What is being asked » Would you output the entries below only from the line containing "ops := s.ops.filter fun x => x.2.core != c" through the line containing "(s.modCore c fun", exactly as they stand and with both ends included?

Data for this exercise »
/-- Words 0 to 15 of a context's image (R323). The version and the size are free (log 58). -/
def State.imageHeader (s : State) (slot origin gen inst : Nat) (welt mx : Bool) : List Word :=
  [Config.contextVersion % 2 ^ 16 * 2 ^ 16, Config.contextKbytes welt, s.pkg.toNat * 2 ^ 9 + origin / 96 * 2 ^ 7 + origin % 96,
    gen * 2 ^ 16 + slot, inst, boolNat welt * 2 + boolNat mx].map (BitVec.ofNat 32) ++ List.replicate 10 0

/-- The image of a core's context (R322, R323), as the core stands once its operations are settled. -/
def State.imageOf (s : State) (c : Nat) (byRecall : Bool) (held : List Nat) : Saved :=
  let (slot, part) := s.contextOf c
  let x := s.ctx (512 * slot + c)
  let bs := s.blocksOn c
  let welt := bs.any fun b => (s.block? b).any (·.welt)
  let mx := bs.any fun b => (s.block? b).any (·.mx)
  let origin := if x.origin == 0 then c else x.origin - 1
  let gen := (x.gen + 1) % 2 ^ 16
  let inst := ((bs.head?.bind s.block?).map (·.inst)).getD (((s.freeBandsOn c).head?.bind s.band?).map (·.inst) |>.getD 0)
  { slot := slot
    part := part
    core := c
    origin := origin
    gen := gen
    inst := inst
    welt := welt
    mx := mx
    header := s.imageHeader slot origin gen inst welt mx
    records := (s.hasps.filter fun h => h.1 / 32 == c).map fun h => (h.1, h.2.record)
    threads := s.threads.filter fun t => coreOfThread t.1 == c
    bands := s.bands.filter fun b => coreOfBand b.1 == c
    blocks := (s.blocks.filter fun b => b.2.core == c).map fun b => (b.1, { b.2 with rstate := .held, chosen := none, summ := false })
    hasps := s.hasps.filter fun h => h.1 / 32 == c
    strands := s.strands.filter fun q => q.1 / 2 == c
    engine := if s.weltHolds c then none else some (s.engine c)
    engine2 := if welt then some (s.engine (c + 1)) else none
    slice := s.sliceCells c
    cmds := s.cmds.filter fun x => x.2.core == c
    ops := s.ops.filter fun x => x.2.core == c && !x.2.egress && !x.2.kind.isLayout && (match x.2.kind with
      | .fill | .eng _ => false
      | _ => true)
    watches := s.saveWatches c part
    growQ := (s.core c).growQ
    cstat := x.cstat
    byRecall := byRecall
    held := held }

/-- The core without what was saved. -/
def State.clearCore (s : State) (c : Nat) (x : Saved) : State :=
  let s := { s with
    threads := s.threads.filter fun t => coreOfThread t.1 != c
    bands := s.bands.filter fun b => coreOfBand b.1 != c
    blocks := s.blocks.filter fun b => b.2.core != c
    hasps := s.hasps.filter fun h => h.1 / 32 != c
    strands := s.strands.filter fun q => q.1 / 2 != c
    cmds := s.cmds.filter fun x => x.2.core != c
    ops := s.ops.filter fun x => x.2.core != c || x.2.egress
    watches := s.watches.filter fun w => w.2.core != c
    saved := s.saved ++ [x] }
  (s.modCore c fun k => { k with growQ := [] }).setCtx (512 * x.slot + c) { gen := x.gen, origin := 0, cstat := false }

/-- SAVING A CORE CONTEXT (R323): operations are settled, copies rolled back, the image taken, and the core left empty; what belongs to a
cancelled run leaves the image (R309). A block that has ended by then is in no image (R203), and a core that holds nothing more has none.
Nothing where a copy must first run to its end (R325). -/
def State.saveContext (s : State) (c : Nat) (byRecall : Bool) : Option State :=
  let s := (s.blocksOn c).foldl State.leaveRoutine s
  let s := (s.opsOn c).foldl State.haltOp s
  if s.mustWait c then none
  else
    let s := s.closeOver c
    if !s.holdsWork c then some s
    else
    let held := (s.copiesAt c).filter fun id => (mget s.cmds id).any fun x => x.core != c
    let s := (s.copiesAt c).foldl State.rollBack s
    let s := held.foldl (fun s id => s.modCmd id fun x => { x with replay := true }) s
    let s := s.clearCore c (s.imageOf c byRecall held)
    some ((mkeys s.insts fun _ i => i.cancelled && !i.ended).foldl State.purgeSaved s)

/-! ### The restore (R321, R326, R327) -/

/-- The runs of the graph that a bind record names, in its partition (R199, R213); their saved contexts belong to its slot (R319). -/
def State.instsOf (s : State) (t : Nat) : List Nat :=
  let b := s.bind t
  mkeys s.insts fun _ i => b.isGraph && i.lp1 == b.lp1 && i.handle == b.handle && i.part == b.part

/-- May a saved context of slot t be restored on a core (R322, R321, R201, R207, R135): it holds nothing, its matrix engine is not a welt's
where the context needs it, a welt's is even with a partner that meets R207, and no reserved field of a hasp record is nonzero? -/
def State.canHold (s : State) (t c : Nat) (x : Saved) : Bool :=
  !s.holdsWork c && (s.core c).recallTag.isNone && !(s.core c).saving && !(s.core c).unavail &&
    bitAt (s.bind t).cores.toNat c && (s.bind t).valid && (x.records.all fun r => recordClean r.2) &&
    !(x.mx && s.weltHolds c) && (!x.welt || s.weltRoom c x.part)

Solution »
    ops := s.ops.filter fun x => x.2.core != c || x.2.egress
    watches := s.watches.filter fun w => w.2.core != c
    saved := s.saved ++ [x] }
  (s.modCore c fun k => { k with growQ := [] }).setCtx (512 * x.slot + c) { gen := x.gen, origin := 0, cstat := false }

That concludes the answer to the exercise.